A 17-year-old professional kayaker with no previous medical history presented with acute onset right leg weakness, left leg analgesia, low back pain and difficulty in urination. Patient did not take any medication before and denied alcohol intake or illicit drug use. Neurological examination on admission revealed right leg flaccid paresis, loss of proprioception and vibration sense. Loss of pain and temperature sensation on the left leg, hyporeflexia with no pathological reflexes and urinary retention were also found. Cranial nerves and upper extremities were spared. Due to lower motoneuron signs and low back pain started two weeks prior the incident, lumbar spine MRI was performed. MRI showed L4-L5 disc protrusion with S1 root compression, without any need for surgical intervention.

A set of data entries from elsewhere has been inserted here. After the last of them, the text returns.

theorem State.window_supplyFails (s : State) (cut : Option (WarmCause × Nat)) (w : WinIx) :
    (State.supplyFails cut s).window w = .unbound := by
  simp [State.window, State.supplyFails, State.cleared]

/-- The end of a reset with no cycle held off (R1, R107, R158). -/
theorem resetEnd_withoutCycles {s : State} {p raised : Bool} (power : s.power = .inReset p raised)
    (held : s.heldCycles = []) (unbound : ∀ w, s.window w = .unbound) :
    ∃ t, exec .resetEnd s = .next t ∧ t.power = .running ∧
      t.resetLine = false ∧ t.supplyLow = false ∧ t.memory = s.memory ∧ t.store = s.store ∧
      t.clock.coarse = (if p then 0 else s.clock.coarse) ∧ t.clock.tick = (if p then 0 else s.clock.tick) ∧
      (raised = true → t.events.raised .outageRecorded) ∧ (raised = false → t.events = s.events) ∧
      (∀ d, (s.engine d).ready = true → (t.engine d).state = .recalibrating ∧
        (t.engine d).door = false ∧ (t.volume d).state = .readingStamp) ∧
      (∀ d, (s.engine d).ready = false → (t.engine d).state = .notReady ∧
        (t.engine d).door = true ∧ t.volume d = s.volume d) := by
  have steady := State.reopened_steady p unbound raised
  have clock : (s.reopened p raised).clock = (s.released p).clock := congrArg Steady.clock steady
  have ended : s.resetEnds = s.reopened p raised := by
    rw [State.resetEnds_inReset power, held, List.foldl_nil]
  refine ⟨s.reopened p raised, congrArg Host.Outcome.next ended, congrArg Steady.power steady,
    congrArg Steady.resetLine steady, congrArg Steady.supplyLow steady, congrArg Steady.memory steady,
    congrArg Steady.store steady, ?_, ?_, ?_, ?_, fun d high => ?_, fun d low => ?_⟩
  · rw [clock]
    cases p <;> rfl
  · rw [clock]
    cases p <;> rfl
  · rintro rfl
    exact EventUnit.raised_raise _ _
  · rintro rfl
    exact (State.risen_rising p unbound).events
  · obtain ⟨⟨-, door, state⟩, ready⟩ := State.reopened_fresh p unbound raised d
    rw [state, door, ready, high, State.reopened_volume p unbound raised, high]
    exact ⟨rfl, rfl, rfl⟩
  · obtain ⟨⟨-, door, state⟩, ready⟩ := State.reopened_fresh p unbound raised d
    rw [state, door, ready, low, State.reopened_volume p unbound raised, low]
    exact ⟨rfl, rfl, rfl⟩

/-- The cycles that a reset has held off pass at its end, each with memory's own answer (R20). -/
theorem resetEnd_heldCycles {s : State} {p raised : Bool} (power : s.power = .inReset p raised)
    (unbound : ∀ w, s.window w = .unbound) (bursts : s.bursts = BurstUnit.reset) :
    ∃ t, exec .resetEnd s = .next t ∧ t.power = .running ∧ t.heldCycles = [] ∧
      (t.memory, t.heldAnswers) = s.heldCycles.foldl heldStep (s.memory, []) ∧
      (s.heldCycles ≠ [] → t.answer = t.heldAnswers.getLast?) := by
  have steady := State.reopened_steady p unbound raised
  have memory : (s.reopened p raised).memory = s.memory := congrArg Steady.memory steady
  have answers : (s.reopened p raised).heldAnswers = [] := congrArg Steady.heldAnswers steady
  obtain ⟨t, ended, bare, cycles, folded, last⟩ :=
    (State.reopened_bare p unbound raised bursts).foldl_heldCycle s.heldCycles
  rw [memory, answers] at folded
  exact ⟨t, congrArg Host.Outcome.next ((State.resetEnds_inReset power).trans ended), bare.running,
    cycles.trans (congrArg Steady.heldCycles steady), folded, last⟩
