-- ==== Sys2Proof/Tests/Slice0.lean ====
section
/-! SUPPORT. Own tests. Expected values are those of spec/95_test_vectors.md and of the examples in the rules, or
words written out bit by bit from spec/30_encoding.md R75. -/

namespace Sys2Proof.Tests

open Sys2Proof.Machine

/-! ## Well-formedness (R75 row 1) -/

/-- SYS cannot carry the words of CLS. -/
theorem test_sys_e0_ill_formed : (Instr.sys 0x0E0).wellFormed = false := by decide
/-- SYS cannot carry the words of RET, whatever its second nibble. -/
theorem test_sys_ee_ill_formed : (Instr.sys 0x1EE).wellFormed = false := by decide
theorem test_sys_next_to_cls_well_formed :
    (Instr.sys 0x0E1).wellFormed = true ∧ (Instr.sys 0xFED).wellFormed = true := by decide
/-- The refused terms have the words of other instructions. -/
theorem test_ill_formed_words :
    decode (encode (.sys 0x1EE)) = .ok (.ret 1) ∧ decode (encode (.sys 0x0E0)) = .ok (.cls 0) := ⟨rfl, rfl⟩

/-! ## Decoding: each row's word, bit by bit (R75) -/

theorem test_decode_sys : decode 0b0000_0001_0010_0011 = .ok (.sys 0x123) := rfl
theorem test_decode_cls : decode 0b0000_0000_1110_0000 = .ok (.cls 0) := rfl
theorem test_decode_ret : decode 0b0000_0000_1110_1110 = .ok (.ret 0) := rfl
theorem test_decode_jmp : decode 0b0001_1010_1011_1100 = .ok (.jmp 0xABC) := rfl
theorem test_decode_call : decode 0b0010_0100_0000_0001 = .ok (.call 0x401) := rfl
theorem test_decode_se_imm : decode 0b0011_0011_0100_0010 = .ok (.seImm 3 0x42) := rfl
theorem test_decode_sne_imm : decode 0b0100_0011_0100_0010 = .ok (.sneImm 3 0x42) := rfl
theorem test_decode_se_reg : decode 0b0101_0001_0010_0001 = .ok (.seReg 1 2 1) := rfl
theorem test_decode_ld_imm : decode 0b0110_1010_0010_1111 = .ok (.ldImm 0xA 0x2F) := rfl
theorem test_decode_add_imm : decode 0b0111_0001_0000_0011 = .ok (.addImm 1 3) := rfl
theorem test_decode_ld_reg : decode 0b1000_0001_0010_0000 = .ok (.ldReg 1 2) := rfl
theorem test_decode_or : decode 0b1000_0001_0010_0001 = .ok (.orReg 1 2) := rfl
theorem test_decode_and : decode 0b1000_0001_0010_0010 = .ok (.andReg 1 2) := rfl
theorem test_decode_xor : decode 0b1000_0001_0010_0011 = .ok (.xorReg 1 2) := rfl
theorem test_decode_add_reg : decode 0b1000_0001_0010_0100 = .ok (.addReg 1 2) := rfl
theorem test_decode_sub : decode 0b1000_0001_0010_0101 = .ok (.subReg 1 2) := rfl
theorem test_decode_shr : decode 0b1000_0001_0010_0110 = .ok (.shr 1 2) := rfl
theorem test_decode_subn : decode 0b1000_0001_0010_0111 = .ok (.subn 1 2) := rfl
theorem test_decode_shl : decode 0b1000_0001_0010_1110 = .ok (.shl 1 2) := rfl
theorem test_decode_sne_reg : decode 0b1001_0001_0010_1111 = .ok (.sneReg 1 2 0xF) := rfl
theorem test_decode_ld_i : decode 0b1010_0010_1111_0000 = .ok (.ldI 0x2F0) := rfl
theorem test_decode_jmp_v0 : decode 0b1011_0011_0000_0000 = .ok (.jmpV0 0x300) := rfl
theorem test_decode_rnd : decode 0b1100_0001_0000_1111 = .ok (.rnd 1 0x0F) := rfl
theorem test_decode_drw : decode 0b1101_0001_0010_0101 = .ok (.drw 1 2 5) := rfl
theorem test_decode_skp : decode 0b1110_0101_1001_1110 = .ok (.skp 5) := rfl
theorem test_decode_sknp : decode 0b1110_0101_1010_0001 = .ok (.sknp 5) := rfl
theorem test_decode_ld_vx_dt : decode 0b1111_0001_0000_0111 = .ok (.ldVxDt 1) := rfl
theorem test_decode_ld_vx_k : decode 0b1111_0010_0000_1010 = .ok (.ldVxK 2) := rfl
theorem test_decode_ld_dt_vx : decode 0b1111_0001_0001_0101 = .ok (.ldDtVx 1) := rfl
theorem test_decode_ld_st_vx : decode 0b1111_0001_0001_1000 = .ok (.ldStVx 1) := rfl
theorem test_decode_add_i : decode 0b1111_0001_0001_1110 = .ok (.addI 1) := rfl
theorem test_decode_ld_f : decode 0b1111_0001_0010_1001 = .ok (.ldF 1) := rfl
theorem test_decode_ld_b : decode 0b1111_0001_0011_0011 = .ok (.ldB 1) := rfl
theorem test_decode_store_regs : decode 0b1111_0001_0101_0101 = .ok (.storeRegs 1) := rfl
theorem test_decode_load_regs : decode 0b1111_0001_0110_0101 = .ok (.loadRegs 1) := rfl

The next day the patient’s condition worsened: sensory loss ascended up to the line of the umbilicus, the patient was unable to move the right leg and muscle weakness appeared also on the contralateral lower limb. Patient’s pain persisted despite taking painkillers. Clinical examination revealed flaccid paraparesis, with plegia on the right lower limb, 3/5 paresis on the left lower limb, urinary retention and sensory disturbance below the level of T10 dermatome (Brown-Séquard syndrome progressed to transverse cord lesion). No symptoms were detected on the face or upper limbs. All these signs pointed towards a lesion causing thoracic myelopathy. MRI revealed a hypointense lesion of the spinal cord both on T1 and T2-weighted sequences at the level of the T8-T9 vertebral bodies, showing no contrast enhancement (Fig. 1). In the axial T2-weighted images, the lesion was seen intramedullary, situated mostly on the right ventral side of the spinal cord and also a small T2-hyperintense edge was detected cranially. The findings and the clinical manifestations were consistent with an intramedullary hematoma in chronic stage with minimal subacute component. No abnormality was found on the cervical and cerebral MRI. Following osmotic therapy with mannitol and corticosteroid, no improvement was seen. On the following day, digital subtraction angiography was performed, which did not identify any vascular malformation. On the same day, urgent surgical treatment was indicated.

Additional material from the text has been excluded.